START DATA FOR REVIEW
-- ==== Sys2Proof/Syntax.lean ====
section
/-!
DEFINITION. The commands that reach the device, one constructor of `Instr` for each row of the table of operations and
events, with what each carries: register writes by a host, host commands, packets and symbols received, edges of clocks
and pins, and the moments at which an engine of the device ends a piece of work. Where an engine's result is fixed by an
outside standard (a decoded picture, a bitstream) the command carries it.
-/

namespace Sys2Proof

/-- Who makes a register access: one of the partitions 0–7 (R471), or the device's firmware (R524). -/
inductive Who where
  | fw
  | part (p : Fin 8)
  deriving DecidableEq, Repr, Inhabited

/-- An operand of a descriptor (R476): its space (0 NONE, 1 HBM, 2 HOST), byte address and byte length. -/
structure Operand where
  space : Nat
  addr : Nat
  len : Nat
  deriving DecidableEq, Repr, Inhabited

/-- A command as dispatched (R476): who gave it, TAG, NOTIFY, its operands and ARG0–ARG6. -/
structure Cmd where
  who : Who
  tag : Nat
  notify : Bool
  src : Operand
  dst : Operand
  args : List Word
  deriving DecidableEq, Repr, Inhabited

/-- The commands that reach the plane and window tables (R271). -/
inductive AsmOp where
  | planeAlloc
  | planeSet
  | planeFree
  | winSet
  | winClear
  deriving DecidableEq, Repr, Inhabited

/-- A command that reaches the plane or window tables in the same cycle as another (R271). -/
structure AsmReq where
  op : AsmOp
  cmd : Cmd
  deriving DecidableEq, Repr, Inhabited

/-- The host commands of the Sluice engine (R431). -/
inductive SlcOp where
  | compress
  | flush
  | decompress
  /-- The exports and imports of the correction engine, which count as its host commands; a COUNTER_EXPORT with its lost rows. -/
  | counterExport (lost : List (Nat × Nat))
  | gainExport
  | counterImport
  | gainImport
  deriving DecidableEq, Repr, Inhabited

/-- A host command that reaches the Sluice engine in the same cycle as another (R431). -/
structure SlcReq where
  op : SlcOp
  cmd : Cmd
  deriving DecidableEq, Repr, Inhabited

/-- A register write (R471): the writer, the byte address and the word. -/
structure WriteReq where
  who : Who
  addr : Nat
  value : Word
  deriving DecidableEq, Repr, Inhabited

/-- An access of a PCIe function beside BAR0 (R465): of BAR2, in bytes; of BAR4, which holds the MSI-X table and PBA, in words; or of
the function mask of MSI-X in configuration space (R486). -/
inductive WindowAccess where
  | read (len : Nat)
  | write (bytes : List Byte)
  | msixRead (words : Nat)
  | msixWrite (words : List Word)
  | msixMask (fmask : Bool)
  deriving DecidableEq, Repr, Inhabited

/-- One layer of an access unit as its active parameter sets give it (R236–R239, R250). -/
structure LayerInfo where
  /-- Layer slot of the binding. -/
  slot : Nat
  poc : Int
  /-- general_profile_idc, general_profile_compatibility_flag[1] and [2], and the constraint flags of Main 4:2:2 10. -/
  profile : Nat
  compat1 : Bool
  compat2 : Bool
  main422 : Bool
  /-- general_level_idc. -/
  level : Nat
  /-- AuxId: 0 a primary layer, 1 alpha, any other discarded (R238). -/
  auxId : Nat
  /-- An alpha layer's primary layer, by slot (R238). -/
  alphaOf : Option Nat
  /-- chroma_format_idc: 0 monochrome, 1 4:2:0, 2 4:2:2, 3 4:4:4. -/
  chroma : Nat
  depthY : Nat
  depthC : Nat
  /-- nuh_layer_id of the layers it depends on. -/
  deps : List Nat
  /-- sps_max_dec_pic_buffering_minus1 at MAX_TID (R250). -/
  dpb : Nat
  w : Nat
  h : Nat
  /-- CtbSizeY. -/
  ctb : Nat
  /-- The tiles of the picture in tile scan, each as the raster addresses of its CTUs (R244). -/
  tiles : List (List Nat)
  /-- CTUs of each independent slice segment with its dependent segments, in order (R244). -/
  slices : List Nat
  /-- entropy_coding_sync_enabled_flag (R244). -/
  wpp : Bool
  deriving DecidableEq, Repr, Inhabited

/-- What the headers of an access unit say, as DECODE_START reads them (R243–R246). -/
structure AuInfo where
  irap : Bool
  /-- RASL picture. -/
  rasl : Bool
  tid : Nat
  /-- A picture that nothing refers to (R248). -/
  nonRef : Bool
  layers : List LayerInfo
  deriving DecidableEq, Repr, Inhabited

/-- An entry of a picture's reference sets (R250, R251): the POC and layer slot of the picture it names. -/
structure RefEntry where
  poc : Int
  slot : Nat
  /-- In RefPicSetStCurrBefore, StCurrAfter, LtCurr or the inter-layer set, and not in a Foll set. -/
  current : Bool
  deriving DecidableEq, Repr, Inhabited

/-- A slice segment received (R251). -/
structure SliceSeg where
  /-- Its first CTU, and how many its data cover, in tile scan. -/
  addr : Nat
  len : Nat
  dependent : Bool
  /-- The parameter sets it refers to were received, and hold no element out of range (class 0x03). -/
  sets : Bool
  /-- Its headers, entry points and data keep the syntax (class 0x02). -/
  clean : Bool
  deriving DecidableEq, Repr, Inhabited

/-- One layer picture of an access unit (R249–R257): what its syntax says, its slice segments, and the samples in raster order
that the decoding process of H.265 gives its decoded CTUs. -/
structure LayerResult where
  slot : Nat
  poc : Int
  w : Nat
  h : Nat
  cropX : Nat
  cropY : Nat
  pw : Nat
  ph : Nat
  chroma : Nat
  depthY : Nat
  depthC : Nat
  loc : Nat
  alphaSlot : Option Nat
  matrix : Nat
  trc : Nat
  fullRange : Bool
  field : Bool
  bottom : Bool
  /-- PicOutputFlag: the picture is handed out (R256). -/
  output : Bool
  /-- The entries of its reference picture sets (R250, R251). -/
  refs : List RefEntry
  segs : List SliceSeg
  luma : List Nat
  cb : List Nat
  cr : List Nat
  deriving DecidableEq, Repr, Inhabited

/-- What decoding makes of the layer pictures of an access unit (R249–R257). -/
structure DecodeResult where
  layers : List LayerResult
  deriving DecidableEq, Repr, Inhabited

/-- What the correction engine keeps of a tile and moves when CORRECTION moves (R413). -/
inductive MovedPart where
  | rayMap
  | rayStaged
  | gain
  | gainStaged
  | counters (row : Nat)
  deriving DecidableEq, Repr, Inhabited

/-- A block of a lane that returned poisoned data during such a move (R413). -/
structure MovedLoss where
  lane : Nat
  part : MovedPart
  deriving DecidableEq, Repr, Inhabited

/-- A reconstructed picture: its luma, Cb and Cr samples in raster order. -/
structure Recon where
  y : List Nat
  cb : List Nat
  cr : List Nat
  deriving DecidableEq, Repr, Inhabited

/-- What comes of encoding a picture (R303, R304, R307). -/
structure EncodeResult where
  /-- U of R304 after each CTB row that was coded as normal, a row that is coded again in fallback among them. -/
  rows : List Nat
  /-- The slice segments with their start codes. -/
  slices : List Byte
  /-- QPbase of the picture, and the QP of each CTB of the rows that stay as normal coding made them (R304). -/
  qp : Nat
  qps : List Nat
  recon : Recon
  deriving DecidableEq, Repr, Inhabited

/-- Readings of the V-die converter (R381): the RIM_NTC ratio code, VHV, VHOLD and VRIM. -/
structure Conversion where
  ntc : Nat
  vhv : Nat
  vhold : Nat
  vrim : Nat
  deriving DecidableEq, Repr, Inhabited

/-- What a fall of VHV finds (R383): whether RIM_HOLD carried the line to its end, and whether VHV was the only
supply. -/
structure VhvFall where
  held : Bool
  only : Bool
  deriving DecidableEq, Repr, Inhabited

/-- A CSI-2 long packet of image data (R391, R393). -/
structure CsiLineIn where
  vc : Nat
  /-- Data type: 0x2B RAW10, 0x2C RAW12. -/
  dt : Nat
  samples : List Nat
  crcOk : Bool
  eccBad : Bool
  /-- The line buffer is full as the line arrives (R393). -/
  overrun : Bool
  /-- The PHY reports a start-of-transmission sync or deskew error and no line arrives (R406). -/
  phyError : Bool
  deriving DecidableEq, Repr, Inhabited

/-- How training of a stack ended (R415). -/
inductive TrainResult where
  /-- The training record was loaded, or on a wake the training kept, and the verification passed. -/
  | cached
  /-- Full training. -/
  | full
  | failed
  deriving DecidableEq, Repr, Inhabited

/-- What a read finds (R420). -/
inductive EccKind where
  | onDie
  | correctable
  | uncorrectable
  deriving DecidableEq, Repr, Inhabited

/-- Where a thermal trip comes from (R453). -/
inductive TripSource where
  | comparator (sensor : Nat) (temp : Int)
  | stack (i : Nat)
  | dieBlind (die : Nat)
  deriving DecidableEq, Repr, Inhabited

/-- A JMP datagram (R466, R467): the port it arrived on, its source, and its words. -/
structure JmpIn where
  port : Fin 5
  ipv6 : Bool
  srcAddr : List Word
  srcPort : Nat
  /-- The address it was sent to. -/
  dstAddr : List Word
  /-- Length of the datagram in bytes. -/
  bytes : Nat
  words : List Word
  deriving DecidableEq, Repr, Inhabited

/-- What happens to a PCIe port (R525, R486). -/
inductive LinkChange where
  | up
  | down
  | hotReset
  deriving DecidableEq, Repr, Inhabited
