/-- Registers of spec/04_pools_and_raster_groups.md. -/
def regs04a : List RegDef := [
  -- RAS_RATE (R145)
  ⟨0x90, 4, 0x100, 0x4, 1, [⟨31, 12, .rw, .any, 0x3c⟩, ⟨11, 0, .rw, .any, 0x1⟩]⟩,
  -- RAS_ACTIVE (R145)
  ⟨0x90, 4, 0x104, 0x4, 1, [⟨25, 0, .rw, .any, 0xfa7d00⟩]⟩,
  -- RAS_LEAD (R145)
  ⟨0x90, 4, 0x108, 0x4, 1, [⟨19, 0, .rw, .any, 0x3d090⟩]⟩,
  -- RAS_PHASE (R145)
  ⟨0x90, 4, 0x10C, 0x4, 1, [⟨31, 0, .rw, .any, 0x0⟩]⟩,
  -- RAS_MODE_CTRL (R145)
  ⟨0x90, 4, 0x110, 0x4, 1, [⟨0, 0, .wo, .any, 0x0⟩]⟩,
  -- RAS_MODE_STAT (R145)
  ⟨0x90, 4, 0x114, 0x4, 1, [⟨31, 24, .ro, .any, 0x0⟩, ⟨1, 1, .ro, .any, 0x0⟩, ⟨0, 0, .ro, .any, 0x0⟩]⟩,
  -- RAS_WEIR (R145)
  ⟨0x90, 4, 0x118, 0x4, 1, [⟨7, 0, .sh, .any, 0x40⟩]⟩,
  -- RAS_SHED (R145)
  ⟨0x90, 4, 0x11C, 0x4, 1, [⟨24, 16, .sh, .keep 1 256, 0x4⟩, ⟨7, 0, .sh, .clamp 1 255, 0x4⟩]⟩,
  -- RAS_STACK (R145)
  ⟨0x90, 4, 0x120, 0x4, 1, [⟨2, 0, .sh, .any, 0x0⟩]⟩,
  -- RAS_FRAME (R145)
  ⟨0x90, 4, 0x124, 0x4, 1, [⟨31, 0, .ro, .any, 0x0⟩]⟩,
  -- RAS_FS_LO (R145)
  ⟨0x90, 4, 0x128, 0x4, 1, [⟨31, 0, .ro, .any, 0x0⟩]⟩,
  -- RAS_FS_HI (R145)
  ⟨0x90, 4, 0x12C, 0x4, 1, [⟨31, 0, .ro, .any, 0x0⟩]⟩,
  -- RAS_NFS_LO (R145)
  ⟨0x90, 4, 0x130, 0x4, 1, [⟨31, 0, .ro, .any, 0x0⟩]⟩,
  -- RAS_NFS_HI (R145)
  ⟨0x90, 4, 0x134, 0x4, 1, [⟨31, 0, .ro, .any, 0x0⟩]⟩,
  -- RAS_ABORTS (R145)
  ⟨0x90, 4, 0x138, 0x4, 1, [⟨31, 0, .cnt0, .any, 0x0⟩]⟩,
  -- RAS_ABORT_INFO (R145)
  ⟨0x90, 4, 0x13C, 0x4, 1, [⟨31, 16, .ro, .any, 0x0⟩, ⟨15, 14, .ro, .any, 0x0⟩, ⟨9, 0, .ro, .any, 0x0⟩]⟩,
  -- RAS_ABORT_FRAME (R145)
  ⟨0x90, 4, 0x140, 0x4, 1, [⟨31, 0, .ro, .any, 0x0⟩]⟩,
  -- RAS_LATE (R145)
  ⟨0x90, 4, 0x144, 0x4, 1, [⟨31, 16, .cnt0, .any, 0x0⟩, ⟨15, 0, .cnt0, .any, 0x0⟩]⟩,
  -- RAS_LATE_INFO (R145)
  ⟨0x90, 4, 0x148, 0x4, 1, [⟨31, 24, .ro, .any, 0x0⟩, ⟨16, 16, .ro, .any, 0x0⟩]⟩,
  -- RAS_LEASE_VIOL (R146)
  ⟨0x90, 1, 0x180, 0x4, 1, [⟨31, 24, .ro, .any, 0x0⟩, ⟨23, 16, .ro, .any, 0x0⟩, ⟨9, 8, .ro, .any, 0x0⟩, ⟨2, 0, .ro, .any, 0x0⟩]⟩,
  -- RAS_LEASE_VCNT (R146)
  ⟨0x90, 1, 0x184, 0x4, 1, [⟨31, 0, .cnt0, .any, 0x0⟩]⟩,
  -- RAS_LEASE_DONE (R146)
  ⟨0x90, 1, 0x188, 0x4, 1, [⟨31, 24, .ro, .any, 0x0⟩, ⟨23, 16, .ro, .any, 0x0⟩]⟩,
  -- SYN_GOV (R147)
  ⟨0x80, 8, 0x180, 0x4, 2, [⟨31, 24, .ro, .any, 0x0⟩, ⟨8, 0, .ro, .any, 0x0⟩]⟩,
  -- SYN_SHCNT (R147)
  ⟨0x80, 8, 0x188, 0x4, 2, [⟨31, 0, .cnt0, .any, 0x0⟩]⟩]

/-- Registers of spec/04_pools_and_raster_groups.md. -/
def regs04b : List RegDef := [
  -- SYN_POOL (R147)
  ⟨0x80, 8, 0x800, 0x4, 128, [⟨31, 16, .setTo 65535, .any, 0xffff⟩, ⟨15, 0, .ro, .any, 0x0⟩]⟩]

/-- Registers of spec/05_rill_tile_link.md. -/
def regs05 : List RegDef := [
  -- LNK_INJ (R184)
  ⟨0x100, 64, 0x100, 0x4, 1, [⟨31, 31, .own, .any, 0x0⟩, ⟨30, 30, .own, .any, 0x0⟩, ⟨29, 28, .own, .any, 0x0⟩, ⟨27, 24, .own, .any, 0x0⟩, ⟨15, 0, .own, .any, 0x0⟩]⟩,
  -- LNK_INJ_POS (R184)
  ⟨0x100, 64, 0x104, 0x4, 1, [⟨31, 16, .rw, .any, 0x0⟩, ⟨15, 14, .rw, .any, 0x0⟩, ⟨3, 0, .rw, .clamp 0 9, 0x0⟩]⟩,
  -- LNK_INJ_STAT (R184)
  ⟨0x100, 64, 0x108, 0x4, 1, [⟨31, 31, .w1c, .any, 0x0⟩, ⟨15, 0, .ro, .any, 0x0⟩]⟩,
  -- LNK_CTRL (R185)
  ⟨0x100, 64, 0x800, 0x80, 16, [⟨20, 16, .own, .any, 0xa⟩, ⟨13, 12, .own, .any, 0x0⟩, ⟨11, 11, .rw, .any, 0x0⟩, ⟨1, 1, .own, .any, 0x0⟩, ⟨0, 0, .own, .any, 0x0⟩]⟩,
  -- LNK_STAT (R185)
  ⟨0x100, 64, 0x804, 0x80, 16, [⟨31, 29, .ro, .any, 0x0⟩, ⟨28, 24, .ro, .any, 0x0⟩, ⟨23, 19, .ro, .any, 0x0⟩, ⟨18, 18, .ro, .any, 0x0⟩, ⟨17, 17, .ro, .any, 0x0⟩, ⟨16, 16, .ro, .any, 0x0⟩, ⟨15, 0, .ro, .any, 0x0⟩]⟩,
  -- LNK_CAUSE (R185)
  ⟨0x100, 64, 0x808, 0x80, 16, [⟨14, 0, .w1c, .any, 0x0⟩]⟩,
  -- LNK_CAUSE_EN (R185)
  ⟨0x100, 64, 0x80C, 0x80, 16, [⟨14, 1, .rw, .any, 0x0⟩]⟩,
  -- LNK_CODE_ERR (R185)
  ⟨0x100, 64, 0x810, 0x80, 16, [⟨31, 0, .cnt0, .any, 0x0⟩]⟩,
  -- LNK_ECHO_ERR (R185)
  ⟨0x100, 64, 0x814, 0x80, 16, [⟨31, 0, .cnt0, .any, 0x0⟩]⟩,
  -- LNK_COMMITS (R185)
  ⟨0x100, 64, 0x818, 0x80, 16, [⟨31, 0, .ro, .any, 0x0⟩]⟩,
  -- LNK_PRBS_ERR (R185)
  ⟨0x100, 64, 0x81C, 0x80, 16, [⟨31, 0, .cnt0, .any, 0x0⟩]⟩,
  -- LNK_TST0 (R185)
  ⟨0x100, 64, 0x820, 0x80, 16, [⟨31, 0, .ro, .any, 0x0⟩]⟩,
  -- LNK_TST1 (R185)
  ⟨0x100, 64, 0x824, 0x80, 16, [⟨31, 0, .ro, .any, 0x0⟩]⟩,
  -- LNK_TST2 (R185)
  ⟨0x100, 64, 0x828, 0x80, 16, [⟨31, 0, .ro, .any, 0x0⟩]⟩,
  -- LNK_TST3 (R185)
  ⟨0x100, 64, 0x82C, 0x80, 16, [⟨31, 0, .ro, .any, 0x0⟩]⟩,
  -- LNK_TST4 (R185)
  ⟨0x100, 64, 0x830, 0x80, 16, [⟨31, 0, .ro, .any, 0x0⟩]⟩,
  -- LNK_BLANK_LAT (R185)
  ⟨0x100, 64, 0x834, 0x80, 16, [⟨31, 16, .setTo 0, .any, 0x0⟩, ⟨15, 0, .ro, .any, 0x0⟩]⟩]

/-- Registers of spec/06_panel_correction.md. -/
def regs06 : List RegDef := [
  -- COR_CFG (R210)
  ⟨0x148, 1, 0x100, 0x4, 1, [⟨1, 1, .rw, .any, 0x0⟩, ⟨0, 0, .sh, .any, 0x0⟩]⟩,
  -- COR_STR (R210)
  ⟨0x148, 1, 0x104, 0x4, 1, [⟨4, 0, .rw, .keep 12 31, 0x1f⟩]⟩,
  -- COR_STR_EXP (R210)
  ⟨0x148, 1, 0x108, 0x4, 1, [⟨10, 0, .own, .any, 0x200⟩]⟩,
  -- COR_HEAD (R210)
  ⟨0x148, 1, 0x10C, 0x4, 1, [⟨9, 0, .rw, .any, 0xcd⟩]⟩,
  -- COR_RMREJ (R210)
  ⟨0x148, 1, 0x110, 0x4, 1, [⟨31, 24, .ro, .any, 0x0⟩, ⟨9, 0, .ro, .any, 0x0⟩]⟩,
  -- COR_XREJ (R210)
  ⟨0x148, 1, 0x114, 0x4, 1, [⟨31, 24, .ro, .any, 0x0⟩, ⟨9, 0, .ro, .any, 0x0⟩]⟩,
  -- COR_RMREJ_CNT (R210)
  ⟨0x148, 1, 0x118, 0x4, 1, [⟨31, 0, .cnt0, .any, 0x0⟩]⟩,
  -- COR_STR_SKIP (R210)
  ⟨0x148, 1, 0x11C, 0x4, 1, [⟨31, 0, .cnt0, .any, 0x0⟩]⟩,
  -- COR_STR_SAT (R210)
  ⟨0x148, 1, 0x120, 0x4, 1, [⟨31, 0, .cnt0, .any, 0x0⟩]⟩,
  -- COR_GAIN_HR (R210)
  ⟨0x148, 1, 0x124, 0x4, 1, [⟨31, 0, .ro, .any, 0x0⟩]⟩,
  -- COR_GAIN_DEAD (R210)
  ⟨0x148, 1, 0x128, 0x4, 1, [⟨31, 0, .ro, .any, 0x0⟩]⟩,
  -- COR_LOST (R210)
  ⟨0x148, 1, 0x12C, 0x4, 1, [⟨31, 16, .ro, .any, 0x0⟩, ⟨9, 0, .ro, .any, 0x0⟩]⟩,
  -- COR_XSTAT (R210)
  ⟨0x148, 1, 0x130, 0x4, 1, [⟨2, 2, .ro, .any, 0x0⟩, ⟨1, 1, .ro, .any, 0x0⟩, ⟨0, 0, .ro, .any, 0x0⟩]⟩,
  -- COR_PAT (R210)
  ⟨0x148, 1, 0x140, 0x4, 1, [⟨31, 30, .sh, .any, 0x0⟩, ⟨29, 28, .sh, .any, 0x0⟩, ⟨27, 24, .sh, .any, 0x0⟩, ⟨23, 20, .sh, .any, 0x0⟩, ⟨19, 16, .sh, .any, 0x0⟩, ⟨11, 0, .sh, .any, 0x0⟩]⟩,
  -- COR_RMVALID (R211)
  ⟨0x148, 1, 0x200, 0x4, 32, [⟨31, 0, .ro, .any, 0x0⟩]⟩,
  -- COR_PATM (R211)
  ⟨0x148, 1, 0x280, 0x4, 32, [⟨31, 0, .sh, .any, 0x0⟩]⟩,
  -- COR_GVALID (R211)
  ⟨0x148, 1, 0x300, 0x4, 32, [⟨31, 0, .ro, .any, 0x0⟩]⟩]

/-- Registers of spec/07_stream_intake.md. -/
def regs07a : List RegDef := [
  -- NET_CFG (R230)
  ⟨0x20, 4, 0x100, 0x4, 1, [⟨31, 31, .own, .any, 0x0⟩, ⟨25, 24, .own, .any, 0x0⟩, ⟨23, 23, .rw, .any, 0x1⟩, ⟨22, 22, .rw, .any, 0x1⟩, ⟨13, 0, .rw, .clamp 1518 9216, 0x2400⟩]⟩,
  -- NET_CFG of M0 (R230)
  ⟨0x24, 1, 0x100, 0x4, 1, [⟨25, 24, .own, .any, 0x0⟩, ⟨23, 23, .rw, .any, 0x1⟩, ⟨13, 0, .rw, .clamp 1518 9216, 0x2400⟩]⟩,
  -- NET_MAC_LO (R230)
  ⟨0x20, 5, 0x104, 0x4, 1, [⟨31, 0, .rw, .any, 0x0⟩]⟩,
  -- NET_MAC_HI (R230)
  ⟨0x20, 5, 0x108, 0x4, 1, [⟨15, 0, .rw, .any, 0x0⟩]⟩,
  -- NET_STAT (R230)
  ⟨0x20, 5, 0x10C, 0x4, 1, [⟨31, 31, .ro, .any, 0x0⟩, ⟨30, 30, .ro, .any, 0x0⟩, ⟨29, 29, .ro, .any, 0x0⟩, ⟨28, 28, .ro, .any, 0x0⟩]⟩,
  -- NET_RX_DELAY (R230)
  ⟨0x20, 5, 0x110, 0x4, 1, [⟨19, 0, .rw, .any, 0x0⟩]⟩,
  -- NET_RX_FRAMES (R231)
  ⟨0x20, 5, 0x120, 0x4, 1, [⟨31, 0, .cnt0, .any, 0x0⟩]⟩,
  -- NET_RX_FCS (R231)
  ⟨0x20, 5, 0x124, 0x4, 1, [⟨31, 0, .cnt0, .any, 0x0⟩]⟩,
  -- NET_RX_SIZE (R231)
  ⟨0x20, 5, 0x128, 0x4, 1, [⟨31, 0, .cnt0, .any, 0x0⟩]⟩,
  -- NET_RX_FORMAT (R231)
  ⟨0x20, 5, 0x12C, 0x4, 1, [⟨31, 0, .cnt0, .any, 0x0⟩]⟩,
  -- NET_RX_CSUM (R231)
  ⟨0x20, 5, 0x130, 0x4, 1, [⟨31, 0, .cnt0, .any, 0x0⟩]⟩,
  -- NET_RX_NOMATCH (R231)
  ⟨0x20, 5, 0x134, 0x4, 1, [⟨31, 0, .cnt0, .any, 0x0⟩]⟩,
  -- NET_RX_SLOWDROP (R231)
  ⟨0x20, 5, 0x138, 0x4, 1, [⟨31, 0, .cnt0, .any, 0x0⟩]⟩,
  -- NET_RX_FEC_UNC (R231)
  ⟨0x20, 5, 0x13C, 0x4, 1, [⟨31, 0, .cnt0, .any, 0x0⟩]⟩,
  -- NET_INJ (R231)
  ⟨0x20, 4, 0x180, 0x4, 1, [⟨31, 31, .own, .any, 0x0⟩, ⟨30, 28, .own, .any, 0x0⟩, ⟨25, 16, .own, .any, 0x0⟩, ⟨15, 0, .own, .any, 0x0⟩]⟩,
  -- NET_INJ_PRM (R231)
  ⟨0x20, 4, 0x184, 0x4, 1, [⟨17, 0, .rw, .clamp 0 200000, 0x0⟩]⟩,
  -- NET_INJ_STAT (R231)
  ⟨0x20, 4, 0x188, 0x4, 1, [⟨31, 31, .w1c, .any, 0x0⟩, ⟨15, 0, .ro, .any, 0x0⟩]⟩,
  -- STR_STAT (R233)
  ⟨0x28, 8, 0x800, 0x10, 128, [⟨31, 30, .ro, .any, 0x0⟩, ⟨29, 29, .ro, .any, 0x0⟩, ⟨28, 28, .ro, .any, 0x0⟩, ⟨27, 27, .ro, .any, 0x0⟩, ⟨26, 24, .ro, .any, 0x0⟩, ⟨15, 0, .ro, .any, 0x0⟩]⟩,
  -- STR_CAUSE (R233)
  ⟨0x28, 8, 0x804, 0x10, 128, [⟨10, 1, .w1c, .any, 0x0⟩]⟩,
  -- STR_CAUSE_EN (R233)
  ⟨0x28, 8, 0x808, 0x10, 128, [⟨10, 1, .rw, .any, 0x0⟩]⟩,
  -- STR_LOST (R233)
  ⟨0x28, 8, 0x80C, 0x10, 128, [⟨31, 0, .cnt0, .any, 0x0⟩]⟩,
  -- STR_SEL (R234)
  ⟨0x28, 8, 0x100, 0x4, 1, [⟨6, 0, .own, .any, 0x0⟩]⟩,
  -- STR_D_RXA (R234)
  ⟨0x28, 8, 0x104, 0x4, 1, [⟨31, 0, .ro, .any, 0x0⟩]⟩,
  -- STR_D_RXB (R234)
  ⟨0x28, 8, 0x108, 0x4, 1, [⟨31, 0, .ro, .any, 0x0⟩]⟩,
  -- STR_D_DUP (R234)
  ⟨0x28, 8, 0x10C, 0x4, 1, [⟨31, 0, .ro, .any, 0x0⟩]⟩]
END DATA FOR REVIEW
■ **TASK OBJECTIVE**
From the entries above, print the lines beginning at the one with "args : List Word" and stopping after the one with "main422 : Bool", exactly as written and with nothing else.

■ **OUTPUT OF THE TASK**
  args : List Word
  deriving DecidableEq, Repr, Inhabited

/-- The commands that reach the plane and window tables (R271). -/
inductive AsmOp where
  | planeAlloc
  | planeSet
  | planeFree
  | winSet
  | winClear
  deriving DecidableEq, Repr, Inhabited

/-- A command that reaches the plane or window tables in the same cycle as another (R271). -/
structure AsmReq where
  op : AsmOp
  cmd : Cmd
  deriving DecidableEq, Repr, Inhabited

/-- The host commands of the Sluice engine (R431). -/
inductive SlcOp where
  | compress
  | flush
  | decompress
  /-- The exports and imports of the correction engine, which count as its host commands; a COUNTER_EXPORT with its lost rows. -/
  | counterExport (lost : List (Nat × Nat))
  | gainExport
  | counterImport
  | gainImport
  deriving DecidableEq, Repr, Inhabited

/-- A host command that reaches the Sluice engine in the same cycle as another (R431). -/
structure SlcReq where
  op : SlcOp
  cmd : Cmd
  deriving DecidableEq, Repr, Inhabited

/-- A register write (R471): the writer, the byte address and the word. -/
structure WriteReq where
  who : Who
  addr : Nat
  value : Word
  deriving DecidableEq, Repr, Inhabited

/-- An access of a PCIe function beside BAR0 (R465): of BAR2, in bytes; of BAR4, which holds the MSI-X table and PBA, in words; or of
the function mask of MSI-X in configuration space (R486). -/
inductive WindowAccess where
  | read (len : Nat)
  | write (bytes : List Byte)
  | msixRead (words : Nat)
  | msixWrite (words : List Word)
  | msixMask (fmask : Bool)
  deriving DecidableEq, Repr, Inhabited

/-- One layer of an access unit as its active parameter sets give it (R236–R239, R250). -/
structure LayerInfo where
  /-- Layer slot of the binding. -/
  slot : Nat
  poc : Int
  /-- general_profile_idc, general_profile_compatibility_flag[1] and [2], and the constraint flags of Main 4:2:2 10. -/
  profile : Nat
  compat1 : Bool
  compat2 : Bool
  main422 : Bool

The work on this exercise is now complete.